Westerville Tax Repeal Issue Rejected by Ohio Supreme Court
Full text of the Court's opinion
In a unanimous decision on September 20, 2012, the Ohio Supreme Court decided in favor of Bricker & Eckler’s client, Westerville City Schools. In the case of State ex rel. Taxpayers for Westerville Schools v. Franklin County Board of Elections the Court denied the Taxpayers for Westerville Schools’ request to compel the Board of Elections to place a levy repeal initiative on the November 6 ballot.
In November 2009, the electors of the Westerville City School District approved a 11.4 mill same-rate replacement levy. In 2012, the Taxpayers for Westerville Schools, a nonprofit political action committee, along with several Westerville residents, submitted an initiative petition to the Franklin County Board of Elections to appear on the November 6, 2012 general election ballot. The petition proposed a decrease of an alleged increased rate of levy approved in November 2009. The levy-decrease question was designated
as Issue 52 for the November 6 ballot.
A school district resident protested the validity of Issue 52, and the Franklin County Board of Elections removed the levy-decrease question from the November 6 ballot on the grounds that, contrary to the petition statement, there was no increase in the rate of levy approved in 2009; the levy was a same-rate replacement levy.

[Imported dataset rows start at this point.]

-- ==== Sys2Proof/Certificates/Slice0/Obligations.lean ====
section
/-! DEFINITION. The statements about the model that the provers settle. Each names the rules of spec/ that it rests on. -/

open Sys2Proof Sys2Proof.Machine

/-- A step runs the command at the front of the queue on the rest (95_what_each_step_holds.md, R8). Beside the rules,
clauses rest on the model's choices of log 115. -/
def Obligations.a_step_runs_the_front_command : Prop :=
  ∀ (s : State) (c : Instr) (rest : List Instr), step { s with pending := c :: rest } = exec c { s with pending := rest }

/-- With no command waiting one CLK_CORE cycle passes (model's choice, log 39) (R28, R286). -/
def Obligations.an_idle_step_is_one_cycle : Prop :=
  ∀ (s : State), s.pending = [] → ∃ u, step s = .next u ∧ u.pending = [] ∧ u.mem = s.mem ∧
    u.dev.cycle = s.dev.cycle + 1 ∧
    u.dev.ntu.total = s.dev.ntu.total + (if s.dev.ntu.run then s.dev.incr else 0) ∧
    u.dev.regs = s.dev.regs ∧ u.dev.drv = s.dev.drv ∧ u.dev.stb = s.dev.stb ∧ u.dev.bufs = s.dev.bufs ∧
    u.dev.tm = s.dev.tm ∧ u.dev.ports = s.dev.ports ∧ u.dev.slices = s.dev.slices ∧ u.dev.cars = s.dev.cars ∧
    u.dev.team = s.dev.team ∧ u.dev.life = s.dev.life ∧ u.dev.ld = s.dev.ld

/-- The reset state is canonical, waits for no command, and holds the register maps' reset values (R1, R81, R65,
R173). Beside the rules, clauses rest on the model's choices of log 1, log 5 and log 6. -/
def Obligations.reset_meets_the_invariants : Prop :=
  State.reset.memOk ∧ State.reset.queueOk ∧ State.reset.pending = [] ∧ State.reset.mem = {} ∧
  (∀ off i, State.reset.dev.rget off i = resetWord off) ∧
  State.reset.dev.rget R.GLB_ID = 0xB05116 ∧ State.reset.dev.fget F.FLW_IDLE_T_MS = 0x7530 ∧
  State.reset.dev.fget F.GLB_CLUSTER_HOLD_HOLD = 0xFF ∧ State.reset.dev.fget F.HLD_STATUS_SECTION = 0xFFFF

/-- Every step keeps every memory in canonical form (R15, R26, R125, R341, R402). Beside the rules, clauses rest on
the model's choices of log 5. -/
def Obligations.every_step_keeps_memory_canonical : Prop :=
  ∀ (s t : State), s.memOk → step s = .next t → t.memOk

/-- No command is refused, and a command's effect leaves the waiting commands alone (R6, R16, R435). Beside the rules,
clauses rest on the model's choices of log 106. -/
def Obligations.commands_leave_the_queue_and_are_never_refused : Prop :=
  ∀ (c : Instr) (s : State),
    (∀ u, exec c s = .next u → u.pending = s.pending) ∧ (∀ r, exec c s ≠ .refused r) ∧
    (∀ n, exec c s = .fault (.undescribed n) → ∃ op, c = .jtagInstruction op)

/-- A register write changes its fields by their access codes and nothing else (R8, R12, R13, R14, R9, R41). -/
def Obligations.register_writes_follow_access_codes : Prop :=
  ∀ (s : State) (r : Req) (off : Nat) (v : Word) (row : RegRow), s.dev.noPass = true → s.dev.reachable off = true →
    let e := s.dev.beginAll
    (findReg off = some row → off % 4 = 0 → blockIndex off ∈ [1, 3, 10] → off ≠ R.HLD_CTRL → off ≠ R.HDM_EVT_RATE →
      isHi off = false → isLo off = false → s.dev.misuse (reqIdx r) off (some v) = none →
      let i := e.instOf (reqIdx r) off row.kind
      Gives (.registerWrite r off v) s fun u => u.mem = s.mem ∧ e.onlyRegs u.dev [(off, i)] ∧
        ∀ f ∈ row.fields,
          let old := bits (e.rget off i).toNat f.lo f.w
          let new := bits v.toNat f.lo f.w
          bits (u.dev.rget off i).toNat f.lo f.w = match f.acc with
            | .rw => new
            | .rws => if e.rwsOpen off i then new else old
            | .w1c => old &&& (2 ^ f.w - 1 - new)
            | _ => old) ∧
    (off % 4 ≠ 0 → s.dev.fget F.HDM_BAD_ACCESS_COUNT + 1 < 2 ^ F.HDM_BAD_ACCESS_COUNT.w →
      Gives (.registerWrite r off v) s fun u => u.mem = s.mem ∧ s.dev.onlyRegs u.dev [(R.HDM_BAD_ACCESS, 0)] ∧
        u.dev.fget F.HDM_BAD_ACCESS_COUNT = s.dev.fget F.HDM_BAD_ACCESS_COUNT + 1) ∧
    (∀ off', off' % 4 = 0 → s.dev.reachable off' = false → exec (.registerWrite r off' v) s = .next s)

/-- A register read answers the word, clears its rc fields and holds the other half of a pair (R8, R10, R14, R41).
Beside the rules, clauses rest on the model's choices of log 4. -/
def Obligations.register_reads_answer_and_clear_rc : Prop :=
  ∀ (s : State) (r : Req) (off : Nat) (row : RegRow), off % 4 = 0 → s.dev.noPass = true → s.dev.readable off = true →
    findReg off = some row →
    let q := reqIdx r
    let b := (s.blk.atTables off).on Dev.beginAll
    let e := b.dev
    let i := e.instOf q off row.kind
    badSelect s.dev row.kind (s.dev.instOf q off row.kind) = none →
    (blockIndex off ∈ [1, 3] → e.heldOf q off = none →
      (Gives (.rcRegisterRead r off) s fun u => u.mem = s.mem ∧ u.dev.cycle = e.cycle ∧ e.regsBut u.dev [(off, i)] ∧
        Sparse.get 0 u.dev.host.rdata q = e.rget off i ∧
        ∀ f ∈ row.fields, bits (u.dev.rget off i).toNat f.lo f.w =
          if f.acc = .rc then 0 else bits (e.rget off i).toNat f.lo f.w) ∧
      (isLo off = true → Gives (.pairLoRead r off) s fun u => u.mem = s.mem ∧ u.dev.regs = e.regs ∧
        Sparse.get 0 u.dev.host.rdata q = e.rget off i ∧ u.dev.heldOf q (off + 4) = some (e.rget (off + 4) i))) ∧
    (∀ w, isHi off = true → e.heldOf q off = some w →
      Gives (.rcRegisterRead r off) s fun u => u.mem = b.mem ∧ u.dev.regs = e.regs ∧
        Sparse.get 0 u.dev.host.rdata q = w ∧ u.dev.heldOf q off = none) ∧
    (∀ off', off' % 4 = 0 → s.dev.readable off' = false → Gives (.rcRegisterRead r off') s fun u =>
      u.mem = s.mem ∧ u.dev.regs = s.dev.regs ∧ Sparse.get 0 u.dev.host.rdata q = 0)

/-- A _HI write is staged and the _LO write commits both halves; indices are single writes (R10, R413, R416). -/
def Obligations.pairs_commit_both_halves : Prop :=
  ∀ (s : State) (r : Req) (v w : Word) (e : Nat),
    let q := reqIdx r
    let d := s.dev.beginAll
    (∀ a k, (a, k) ∈ [(R.HLD_SRC_ADDR_LO, Kind.dev), (R.HDM_RING_BASE_LO, Kind.ring), (R.HDM_RING_WB_LO, Kind.ring)] →
      s.reaches r a k e → d.instOf q a k = e →
      (Gives (.registerWrite r (a + 4) v) s fun u => u.mem = s.mem ∧ u.dev.regs = d.regs ∧ u.dev.stagedOf q (a + 4) = some v) ∧
      (d.stagedOf q (a + 4) = some w → Gives (.registerWrite r a v) s fun u => u.mem = s.mem ∧ u.dev.rget a e = v ∧
        u.dev.rget (a + 4) e = w ∧ u.dev.stagedOf q (a + 4) = none ∧ d.regsBut u.dev [(a, e), (a + 4, e)]) ∧
      (d.stagedOf q (a + 4) = none → Gives (.registerWrite r a v) s fun u => u.mem = s.mem ∧ u.dev.rget a e = v ∧
        d.onlyRegs u.dev [(a, e)])) ∧
    (∀ n : BitVec 8, s.reaches r R.HDM_Q_TAIL .dmaq e → d.instOf q R.HDM_Q_TAIL .dmaq = e → n.toNat < 2 ^ s.dev.fget F.HDM_Q_CFG_SIZE e →
      Gives (.queueDoorbell r n) s fun u => u.mem = s.mem ∧ u.dev.fget F.HDM_Q_TAIL_INDEX e = n.toNat ∧
        d.onlyRegs u.dev [(R.HDM_Q_TAIL, e)]) ∧
    (∀ n : BitVec 20, s.reaches r R.HDM_RING_HEAD .ring e → d.instOf q R.HDM_RING_HEAD .ring = e →
      Gives (.ringHeadWrite r n) s fun u => u.mem = s.mem ∧ u.dev.fget F.HDM_RING_HEAD_INDEX e = n.toNat ∧
        d.onlyRegs u.dev [(R.HDM_RING_HEAD, e)])

/-- What power, RESET_N, PERST_N, host soft reset and thermal shutdown clear and keep (R72, R75, R428, R429, R439).
Beside the rules, clauses rest on the model's choices of log 1, log 63, log 64, log 65 and log 67. -/
def Obligations.power_and_resets : Prop :=
  ∀ (s : State),
    (∀ c on, (c, on) ∈ [(Instr.powerOn, true), (Instr.powerLoss, false)] → Gives c s fun u => u.dev.life.power = on ∧
      u.dev.running = false ∧ (∀ off i, u.dev.rget off i = resetWord off) ∧ u.mem.host = s.mem.host ∧
      (∀ sp, sp ≠ Space.host → u.mem.bytes sp = []) ∧ u.dev.cycle = s.dev.cycle) ∧
    (∀ ns, s.dev.running = true →
      (10000 ≤ ns → Gives (.resetNAssert ns) s fun u => s.pinReset u 1 ∧ u.dev.life.low = true ∧ u.dev.cycle = s.dev.cycle) ∧
      (ns < 2000 → exec (.resetNAssert ns) s = .next s)) ∧
    (s.dev.life.power = true → s.dev.life.thermal = false → Gives .thermalShutdown s fun u => s.pinReset u 3 ∧
      u.dev.life.thermal = true ∧ u.dev.thermtripLow = true) ∧
    (∀ devid bootsel clksel, s.dev.life.power = true → s.dev.life.low = true → s.dev.life.thermal = false →
      Gives (.resetNRelease devid bootsel clksel) s fun u => u.mem = s.mem ∧ u.dev.running = true ∧ u.dev.devid = devid.toNat ∧
        u.dev.fget F.HLD_BOOT_SRC_BOOTSEL = bootsel.toNat ∧ u.dev.life.clkSel = clksel ∧ u.dev.life.riseAt = u.dev.cycle ∧
        u.dev.devSt = stBoot ∧ ∀ k, k < 16 → u.dev.sliceSt k = stBoot) ∧
    (s.dev.running = true → s.dev.isRoot = true → Gives .perstNAssert s fun u => u.dev.life.perstLow = true ∧
      u.dev.host.pcieReady = false ∧ u.dev.host.cfg = [] ∧ u.dev.host.msix = [] ∧ u.mem.bar2 = [] ∧
      (∀ sp, sp ≠ Space.bar2 → u.mem.bytes sp = s.mem.bytes sp) ∧
      (∀ off e, off ∈ [R.HDM_Q_CFG, R.HDM_Q_TAIL, R.HDM_Q_HEAD, R.HDM_RING_CFG, R.HDM_RING_TAIL, R.HDM_RING_HEAD] → e < 64 →
        u.dev.rget off e = resetWord off) ∧
      u.dev.host.evtQ = s.dev.host.evtQ ∧ u.dev.ports = s.dev.ports ∧ u.dev.slices = s.dev.slices ∧ u.dev.tm = s.dev.tm ∧
      u.dev.drv = s.dev.drv ∧ u.dev.ntu = s.dev.ntu) ∧
    (s.dev.life.perstLow = true → Gives .perstNRelease s fun u => u.mem = s.mem ∧ u.dev.regs = s.dev.regs ∧
      u.dev.life.perstLow = false ∧ u.dev.life.perstAt = s.dev.cycle) ∧
    (∀ r key, s.dev.noPass = true → s.dev.reachable R.GLB_SOFT_RESET = true →
      (key ≠ 0x00015116 ∨ s.dev.devSt < stHarness → exec (.hostSoftReset r key) s = .next s) ∧
      (stHarness ≤ s.dev.devSt → Gives (.hostSoftReset r 0x00015116) s fun u => u.dev.devSt = stHarness ∧ u.dev.ntu = s.dev.ntu ∧
        u.dev.rget R.ERR_ALARM = s.dev.rget R.ERR_ALARM ∧ u.dev.fget F.GLB_RESET_CAUSE_SOFT = 1 ∧
        u.dev.halter.order = s.dev.halter.order ∧ u.dev.halter.down = s.dev.halter.down ∧
        u.dev.host.evtQ = s.dev.host.evtQ ∧ u.dev.host.msix = s.dev.host.msix ∧ u.dev.devid = s.dev.devid ∧
        u.dev.ports = [] ∧ u.dev.slices = [] ∧ u.dev.drv = {} ∧ u.dev.stb = {} ∧ u.mem.host = s.mem.host ∧
        (∀ sp, sp ≠ Space.host → sp ≠ Space.dram → u.mem.bytes sp = []) ∧
        (∀ a, Sparse.get 0 u.mem.dram a = if 0x30000000 ≤ a ∧ a < 0x50000000 then Sparse.get 0 s.mem.dram a else 0) ∧
        (∀ off row i, findReg off = some row → i < 2 ^ 20 → blockIndex off ∉ [0, 1, 2, 3, 12, 18, 19] →
          u.dev.rget off i = resetWord off)))

/-- BOOT, TRAIN and HARNESS follow fuses, PLLs and DRAM training; third failures hold (R55, R66, R72, R74, R80, R287).
Beside the rules, clauses rest on the model's choices of log 41 and log 66. -/
def Obligations.start_up_sequence : Prop :=
  ∀ (s : State), s.dev.running = true →
    (s.dev.devSt = stBoot →
      (∀ lo hi die s0 s1 s2 s3 key, s.dev.life.fused = false → s.dev.fon F.GLB_BOOT_STATUS_FUSE_FAIL = false →
        (Gives (.fuseRead lo hi die s0 s1 s2 s3 key true) s fun u => u.mem = s.mem ∧ u.dev.life.fused = true ∧
          s.dev.life.riseAt + 150000 ≤ u.dev.cycle ∧ u.dev.rget R.GLB_FUSE_LOT_LO = lo ∧
          u.dev.fget F.GLB_FUSE_LOT_HI_LOT = hi.toNat ∧ u.dev.rget R.GLB_FUSE_STACK = s0 ∧ u.dev.rget (R.GLB_FUSE_STACK + 12) = s3 ∧
          (∀ k, k < 12 → u.dev.rget (R.HLD_KEY_HASH + 4 * k) = key.getD k 0) ∧
          u.dev.devSt = (if s.dev.life.locked then stTrain else stBoot)) ∧
        (Gives (.fuseRead lo hi die s0 s1 s2 s3 key false) s fun u => u.mem = s.mem ∧ u.dev.life.fused = false ∧
          u.dev.fget F.GLB_BOOT_STATUS_FUSE_FAIL = 1 ∧ bit (u.dev.rget R.ERR_ALARM).toNat 1 = true ∧ u.dev.devSt = stBoot)) ∧
      (s.dev.life.locked = false → s.dev.fon F.GLB_BOOT_STATUS_PLL_FAIL = false →
        (Gives .pllLock s fun u => u.mem = s.mem ∧ u.dev.life.locked = true ∧ u.dev.ntu.run = true ∧
          u.dev.ntu.total = s.dev.ntu.total ∧ u.dev.devSt = (if s.dev.life.fused then stTrain else stBoot) ∧
          (s.dev.life.fused = true → ∀ k, k < 16 → u.dev.sliceSt k = stTrain)) ∧
        (Gives .pllLockTimeout s fun u => u.mem = s.mem ∧ u.dev.life.pllTries = s.dev.life.pllTries + 1 ∧
          u.dev.life.locked = false ∧ u.dev.devSt = stBoot ∧ s.dev.life.riseAt + (s.dev.life.pllTries + 1) * 3000000 ≤ u.dev.cycle ∧
          u.dev.fget F.GLB_BOOT_STATUS_PLL_FAIL = (if s.dev.life.pllTries = 2 then 1 else 0)))) ∧
    (s.dev.devSt = stTrain → s.dev.fon F.GLB_BOOT_STATUS_TRAIN_FAIL = false →
      (∀ a b c d, Gives (.dramTrainingDone a b c d) s fun u => u.mem = s.mem ∧ u.dev.devSt = stHarness ∧
        (∀ k, k < 4 → u.dev.fget F.SDC_STACK_STATUS_TRAINED k = 1 ∧
          u.dev.fget F.SDC_STACK_TRAIN_US k = ([a, b, c, d].getD k 0).toNat) ∧
        (let sel := s.dev.fget F.HLD_BOOT_SRC_BOOTSEL
         (sel = 1 → u.dev.ld = s.dev.ld) ∧
         (sel ≠ 1 → u.dev.fget F.HLD_STATUS_BUSY = 1 ∧ u.dev.fget F.HLD_STATUS_PHASE = 1 ∧ u.dev.ld.step = 1 ∧
          u.dev.ld.src = (if sel = 2 then 4 else 1)))) ∧
      (∀ k : Fin 4, let n := Sparse.get 0 s.dev.life.trips k + 1
        Gives (.trainingAttemptFail k) s fun u => u.mem = s.mem ∧ u.dev.devSt = stTrain ∧ Sparse.get 0 u.dev.life.trips k = n ∧
          (n < 3 → u.dev.fget F.GLB_BOOT_STATUS_TRAIN_FAIL = 0) ∧
          (3 ≤ n → u.dev.fget F.GLB_BOOT_STATUS_TRAIN_FAIL = 1 ∧ u.dev.fget F.GLB_BOOT_STATUS_STACK_FAIL = 2 ^ k.val ∧
            bit (u.dev.rget R.ERR_ALARM).toNat 1 = true))) ∧
    (s.dev.life.perstLow = false → s.dev.host.pcieReady = false → Gives .pcieConfigReady s fun u => u.mem = s.mem ∧
      u.dev.regs = s.dev.regs ∧ u.dev.host.pcieReady = true ∧ max s.dev.life.riseAt s.dev.life.perstAt + 60000000 ≤ u.dev.cycle)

The Taxpayers for Westerville Schools then filed a request with the Ohio Supreme Court for a writ of mandamus to compel the board of elections to place their levy-decrease question on the November 6 ballot. The Court summarized the issue as follows: "The dispositive issue in assessing the propriety of the elections board’s determination is whether the voter-approved 11.4-mill levy in November 2009 constituted an “increased rate of levy” from the then existing levies in the school district."
The Taxpayers for Westerville Schools argued that the 2009 11.4-mill levy increased the actual or effective taxes collected and paid by district property owners. The Court, however, held that applicable statutes do not permit The Taxpayers for Westerville Schools to substitute “actual taxes” for “rate of levy", and therefore, as there was no increase in the rate of levy, the mandamus was denied by the Court.
Bricker & Eckler attorneys Anne Marie Sferra, Maria J. Armstrong, Jennifer A. Flint and Rebecca C. Princehorn represented the school district in the successful case.